- _ABOUT THIS TASK_:
For every line of the material below, check for the string "offset" and return the line if it is there.

- _RECORDS TO USE_:
____________
-- ==== Sys2Proof/Laws/Commands.lean ====
section
/-! SUPPORT. What a host write of a word of the settings page does when it is carried at once: the words that a merge and
the command word's fields give, and the command that the part hands to its owner in RUN (R175, R180, R181). -/

namespace Sys2Proof.Machine

/-- R175: a full-word write merges to its own data. -/
@[simp] theorem mergeBytes_whole (old d : Word) : mergeBytes old { enables := 15, data := d } = d := by
  apply BitVec.eq_of_toNat_eq
  have h := d.isLt
  simp [mergeBytes, packed, field, bits]
  omega

/-- R177: a write with no enable on merges to the copy. -/
theorem mergeBytes_none (old d : Word) : mergeBytes old { enables := 0, data := d } = old := by
  apply BitVec.eq_of_toNat_eq
  have h := old.isLt
  simp [mergeBytes, packed, field, bits]
  omega

/-- 11.2: the number that a command word is. -/
theorem commandWord_toNat (c : Nat) (t p u : Byte) :
    (commandWord c t p u).toNat = c % 256 + 256 * t.toNat + 65536 * p.toNat + 16777216 * u.toNat := by
  have ht := t.isLt
  have hp := p.isLt
  have hu := u.isLt
  simp [commandWord, packed, field]
  omega

/-- 11.2: the code of a command word. -/
theorem commandWord_code (c : Nat) (t p u : Byte) : (commandWord c t p u).extractLsb' 0 8 = BitVec.ofNat 8 c := by
  apply BitVec.eq_of_toNat_eq
  simp only [BitVec.extractLsb'_toNat, commandWord_toNat, Nat.shiftRight_zero, BitVec.toNat_ofNat]
  omega

/-- 11.2: the tag of a command word. -/
theorem commandWord_tag (c : Nat) (t p u : Byte) : (commandWord c t p u).extractLsb' 8 8 = t := by
  apply BitVec.eq_of_toNat_eq
  have ht := t.isLt
  simp only [BitVec.extractLsb'_toNat, commandWord_toNat, Nat.shiftRight_eq_div_pow]
  omega

/-- 11.2: the position byte of a command word. -/
theorem commandWord_position (c : Nat) (t p u : Byte) : (commandWord c t p u).extractLsb' 16 8 = p := by
  apply BitVec.eq_of_toNat_eq
  have ht := t.isLt
  have hp := p.isLt
  simp only [BitVec.extractLsb'_toNat, commandWord_toNat, Nat.shiftRight_eq_div_pow]
  omega

/-- R180: the state in which a command runs: memory and the copy of the command word hold the write. -/
def State.commandWritten (s : State) (w : Word) : State :=
  (s.carryWrite (s.windowBase + LiveWord.command.offset) [{ enables := 15, data := w }]).setLive .command w

/-- R180, R181: a full-word write of the command word in RUN that is carried at once hands the command to its owner and
writes the result. -/
theorem writesCommand_run (s : State) (c : Nat) (t p u : Byte) (r : s.control.op = .run) (h : s.path.held = none)
    (b : s.path.bus = none) (v : s.path.overdue = false) :
    s.writesCommand c t p u 15 =
      (((s.commandWritten (commandWord c t p u)).runCommand (BitVec.ofNat 8 c) t p).1).writeResult (BitVec.ofNat 8 c) t
        (((s.commandWritten (commandWord c t p u)).runCommand (BitVec.ofNat 8 c) t p).2) := by
  unfold State.writesCommand
  rw [writesSetting_free s _ _ (by decide) h b v]
  have e : ∀ z : State, z.control.op = .run → z.takeWord LiveWord.command.offset { enables := 15, data := commandWord c t p u } =
      (z.setLive .command (commandWord c t p u)).takeCommand (commandWord c t p u) true := by
    intro z hz
    have a : settingWordAt LiveWord.command.offset = none := by decide
    have d : liveWordAt LiveWord.command.offset = some .command := by decide
    unfold State.takeWord
    rw [if_neg (by simp [hz, OpState.takesWrites]), a, d]
    simp only [mergeBytes_whole, State.takeLive]
    rfl
  rw [e (s.carryWrite (s.windowBase + LiveWord.command.offset) _) r]
  have r' : (s.commandWritten (commandWord c t p u)).control.op = .run := r
  change (s.commandWritten (commandWord c t p u)).takeCommand (commandWord c t p u) true = _
  unfold State.takeCommand
  rw [if_neg (by intro k; exact k r'), if_neg (by simp), commandWord_code, commandWord_tag, commandWord_position]

end Sys2Proof.Machine
end

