theorem sampled_bound (h : (s.posAt p).state = .bound ∨ (s.posAt p).state = .suspect) :
    ((s.sampled p e).posAt p).state = .bound := by
  have hstate := congrArg PosRec.state (posAt_fillSample_same s p e)
  dsimp only at hstate
  refine (state_track (s.fillSample p e) e.payload.kind e.firstArrival).1 (hstate.trans ?_)
  obtain h | h := h <;> rw [h] <;> rfl

theorem sampled_conflict (h : (s.posAt p).state = .conflict) : ((s.sampled p e).posAt p).state = .conflict := by
  have hstate := congrArg PosRec.state (posAt_fillSample_same s p e)
  dsimp only at hstate
  refine (state_track (s.fillSample p e) e.payload.kind e.firstArrival).2 (hstate.trans ?_)
  rw [h]
  rfl

theorem sampled_base : (s.sampled p e).base = s.base := by simp [State.sampled]

theorem sampled_candidates : (s.sampled p e).candidates = s.candidates := (track_tracks (s.fillSample p e) _ _).candidates
theorem sampled_intake : (s.sampled p e).intake = s.intake := (track_tracks (s.fillSample p e) _ _).intake

theorem sampled_alerts {k : AlertKind} (h : k ≠ .silent) : (s.sampled p e).alertAt p k = s.alertAt p k := by
  refine ((track_tracks (s.fillSample p e) _ _).alerts p k h).trans ?_
  rw [State.alertAt, posAt_fillSample_same]
  rfl

theorem sampled_rests (hsilent : (s.posAt p).silent = false)
    (h : (s.posAt p).state = .conflict ∨ (s.posAt p).deadline = none) :
    ((s.sampled p e).posAt p).alerts = (s.posAt p).alerts ∧ (s.sampled p e).notices = s.notices ∧
      (s.sampled p e).eval = s.eval ∧ (s.sampled p e).control = s.control := by
  have hrest : ((s.fillSample p e).posAt p).state ≠ .bound ∨ ((s.fillSample p e).posAt p).deadline = none := by
    rw [posAt_fillSample_same]
    obtain h | h := h
    · dsimp only
      rw [h]
      exact .inl (by decide)
    · exact .inr h
  obtain ⟨hal, hn, he, hc⟩ := track_rests (s.fillSample p e) e.payload.kind e.firstArrival (p := p)
    (by rw [posAt_fillSample_same]; exact hsilent) hrest
  refine ⟨hal.trans ?_, hn, he, hc⟩
  rw [posAt_fillSample_same]

end

/-! ### O17: the moves of the alert records -/

/-- R107, R115, R118 to R120: the rows of a move on a result. -/
theorem alertRec_move (r : AlertRec) (p c : Nat) :
    (∀ res : EvalResult, res.raising = true → r.state = .clear → p = 1 →
      (r.move res p c).2 = .raised ∧ (r.move res p c).1.state = .active ∧ (r.move res p c).1.level = res.level ∧
        (r.move res p c).1.acked = false) ∧
    (∀ res : EvalResult, res.raising = true → r.state = .clear → 1 < p →
      (r.move res p c).2 = .none ∧ (r.move res p c).1.state = .pending ∧ (r.move res p c).1.pendingCount = 1) ∧
    (∀ res : EvalResult, res.raising = true → r.state = .pending → p ≤ r.pendingCount + 1 →
      (r.move res p c).2 = .raised ∧ (r.move res p c).1.state = .active ∧ (r.move res p c).1.level = res.level ∧
        (r.move res p c).1.pendingCount = 0) ∧
    (∀ res : EvalResult, res.raising = true → r.state = .pending → r.pendingCount + 1 < p →
      (r.move res p c).2 = .none ∧ (r.move res p c).1 = { r with pendingCount := r.pendingCount + 1 }) ∧
    (∀ res : EvalResult, res.raising = false → r.state = .clear → r.move res p c = (r, .none)) ∧
    (∀ res : EvalResult, res.raising = false → r.state = .pending →
      (r.move res p c).2 = .none ∧ (r.move res p c).1.state = .clear ∧ (r.move res p c).1.pendingCount = 0) ∧
    ((r.state = .active ∨ r.state = .clearing) → r.level = .warn →
      (r.move .alarm p c).2 = .escalated ∧ (r.move .alarm p c).1.state = .active ∧
        (r.move .alarm p c).1.level = .alarm ∧ (r.move .alarm p c).1.acked = false) ∧
    (r.state = .active → (r.move .warn p c) = (r, .none) ∧ (r.move .band p c) = (r, .none) ∧
      (r.level = .alarm → r.move .alarm p c = (r, .none))) ∧
    (r.state = .clearing → ∀ res : EvalResult, res ≠ .clear → (res = .alarm → r.level = .alarm) →
      r.move res p c = ({ r with state := .active, clearCount := 0 }, .none)) ∧
    (r.state = .active → 1 < c →
      r.move .clear p c = ({ r with state := .clearing, clearCount := 1 }, .none)) ∧
    (((r.state = .active ∧ c = 1) ∨ (r.state = .clearing ∧ c ≤ r.clearCount + 1)) →
      (r.move .clear p c).2 = .cleared ∧ (r.move .clear p c).1.state = .clear ∧ (r.move .clear p c).1.level = .warn ∧
        (r.move .clear p c).1.acked = false) ∧
    (r.state = .clearing → r.clearCount + 1 < c →
      r.move .clear p c = ({ r with clearCount := r.clearCount + 1 }, .none)) := by
  refine ⟨fun res hr hs h1 => ?_, fun res hr hs h1 => ?_, fun res hr hs h1 => ?_, fun res hr hs h1 => ?_, fun res hr hs => ?_,
    fun res hr hs => ?_, fun hs hl => ?_, fun hs => ⟨?_, ?_, fun hl => ?_⟩, fun hs res hres hl => ?_, fun hs h1 => ?_,
    fun h => ?_, fun hs h1 => ?_⟩
  · simp [AlertRec.move, hs, hr, h1, AlertRec.raisedAt]
  · simp [AlertRec.move, hs, hr, Nat.not_le.mpr h1]
  · simp [AlertRec.move, hs, hr, h1, AlertRec.raisedAt]
  · simp [AlertRec.move, hs, hr, Nat.not_le.mpr h1]
  · simp [AlertRec.move, hs, hr]
  · simp [AlertRec.move, hs, hr, AlertRec.cleared]
  · obtain hs | hs := hs <;> simp [AlertRec.move, hs, hl, AlertRec.escalatedRec]
  · simp [AlertRec.move, hs]
  · simp [AlertRec.move, hs]
  · simp [AlertRec.move, hs, hl]
  · cases res with
    | alarm => simp [AlertRec.move, hs, hl rfl]
    | warn => simp [AlertRec.move, hs]
    | band => simp [AlertRec.move, hs]
    | clear => exact absurd rfl hres
  · simp [AlertRec.move, hs, Nat.not_le.mpr h1]
  · obtain ⟨hs, h1⟩ | ⟨hs, h1⟩ := h <;> simp [AlertRec.move, hs, h1, AlertRec.cleared]
  · simp [AlertRec.move, hs, Nat.not_le.mpr h1]

/-- R115: the LEAK record on an ALERT telegram. -/
theorem alertRec_moveAlertTelegram (r : AlertRec) :
    ((r.state = .clear ∨ r.state = .pending) → r.moveAlertTelegram.2 = .raised ∧ r.moveAlertTelegram.1.state = .active ∧
      r.moveAlertTelegram.1.level = .alarm ∧ r.moveAlertTelegram.1.acked = false) ∧
    ((r.state = .active ∨ r.state = .clearing) → r.level = .warn → r.moveAlertTelegram.2 = .escalated ∧
      r.moveAlertTelegram.1.state = .active ∧ r.moveAlertTelegram.1.level = .alarm ∧
      r.moveAlertTelegram.1.acked = false) ∧
    (r.state = .active → r.level = .alarm → r.moveAlertTelegram = (r, .none)) ∧
    (r.state = .clearing → r.level = .alarm →
      r.moveAlertTelegram = ({ r with state := .active, clearCount := 0 }, .none)) := by
  refine ⟨fun hs => ?_, fun hs hl => ?_, fun hs hl => ?_, fun hs hl => ?_⟩
  · obtain hs | hs := hs <;> simp [AlertRec.moveAlertTelegram, hs, AlertRec.raisedAt]
  · obtain hs | hs := hs <;> simp [AlertRec.moveAlertTelegram, hs, hl, AlertRec.escalatedRec]
  · simp [AlertRec.moveAlertTelegram, hs, hl]
  · simp [AlertRec.moveAlertTelegram, hs, hl]

/-- The tipping freeze is read off the settings and the settle timer. -/
theorem frozen_of_base {s t : State} (h : t.base = s.base) : t.frozen = s.frozen := by
  have hsnoop : t.snoop = s.snoop := congrArg Base.snoop h
  have hsettle : t.eval.settleEnd = s.eval.settleEnd := congrArg Base.settleEnd h
  unfold State.frozen State.bodyRaised State.copy
  rw [hsnoop, hsettle]

/-- Settles O17: the rows of the move, the move applied (`alertMoved_applyMove`), and the sample evaluated after the tracker. -/
theorem alertRecordMoves : Obligations.AlertRecordMoves := by
  refine ⟨fun r p c _ _ => alertRec_move r p c, alertRec_moveAlertTelegram,
    fun s p k res v => alertMoved_applyMove s p k _ v, fun s p => alertMoved_applyMove s p .leak _ _, ?sample⟩
  intro dt e rest p s hrecent hdue hholder hstate hlate
  have hexec := exec_entrySettle hrecent hdue
  rw [route_held (s := s.settled dt rest) hholder hlate, applySample_evaluated (s := s.settled dt rest) hstate] at hexec
  generalize hx : sampleOf e ((s.settled dt rest).posAt p).lastTemp ((s.settled dt rest).setting .patm)
    (s.settled dt rest).now = x at hexec
  generalize hu : (s.settled dt rest).sampled p e = u at hexec
  have hshow : sampleShows (s.posAt p) e (s.setting .patm) (s.now + dt) x := by
    rw [← hx]
    exact sampleShows_sampleOf (s.posAt p) e (s.setting .patm) (s.now + dt)
  obtain ⟨tr, cs, hoffer, -⟩ := offerTriggered_shape (u.evaluateSample p x) e
  have htables := evaluateSample_tables u p x
  have htrig : (u.evaluateSample p x).trigger = u.trigger := (congrArg Tables.trigger htables :)
  have hcand : (u.evaluateSample p x).candidates = u.candidates := (congrArg Tables.candidates htables :)
  have hkind : x.kind = e.payload.kind := by rw [← hx]; rfl
  have heval : u.evaluateSample p x = if e.payload.kind = .alert
      then (((((u.evalLow p x).evalHigh p x).evalHot p x).evalSensor p x).evalMismatch p).evalAlertTelegram p
      else ((((u.evalLow p x).evalHigh p x).evalHot p x).evalSensor p x).evalMismatch p := by
    rw [← hkind]
    rfl
  refine ⟨_, u, x, hexec, ?_, hshow, ?_, ?_, ?_, fun q hq => ?_, fun k hk => ?_, fun hsil hact => ?_, fun hsil hd => ?_,
    ?_, ?_, fun hk => ?_, ?_⟩
  · rw [← hu, ← hx]
    exact sampled_sample _ p e
  · rw [← hu]
    exact sampled_bound (s.settled dt rest) p e hstate
  · rw [← hu]
    exact sampled_silent _ p e
  · obtain ⟨-, -, -, -, hleak⟩ := sampled_fields (s.settled dt rest) p e
    rw [← hu]
    exact hleak
  · rw [← hu]
    exact posAt_sampled_other (s.settled dt rest) p e hq
  · rw [← hu]
    exact sampled_alerts (s.settled dt rest) p e hk
  · have hfill := posAt_fillSample_same (s.settled dt rest) p e
    rw [← hu]
    refine silent_track ((s.settled dt rest).fillSample p e) e.payload.kind e.firstArrival
      (by rw [hfill]; exact hsil) ?_
    rw [State.alertAt, hfill]
    exact hact
  · rw [← hu]
    exact sampled_rests (s.settled dt rest) p e hsil (.inr hd)
  · rw [← hu]
    exact frozen_of_base (s := s.settled dt rest) (sampled_base _ p e)
  · rw [← hu]
    exact hostSideSame_of_base (s := s.settled dt rest) (sampled_base _ p e)
  · rw [offerTriggered_other hk]
    exact ⟨htrig, hcand⟩
  · rw [hoffer, ← heval, ← htrig, ← hcand]

end Sys2Proof.Machine
end

section
/-! A settled telegram of an ID that a position holds (O13), and the drift of the expected interval that its gap makes (R90, R93,
R94). -/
____________
- _OUTPUT OF THE TASK_:
  (s.carryWrite (s.windowBase + LiveWord.command.offset) [{ enables := 15, data := w }]).setLive .command w
  have e : ∀ z : State, z.control.op = .run → z.takeWord LiveWord.command.offset { enables := 15, data := commandWord c t p u } =
    have a : settingWordAt LiveWord.command.offset = none := by decide
    have d : liveWordAt LiveWord.command.offset = some .command := by decide
  rw [e (s.carryWrite (s.windowBase + LiveWord.command.offset) _) r]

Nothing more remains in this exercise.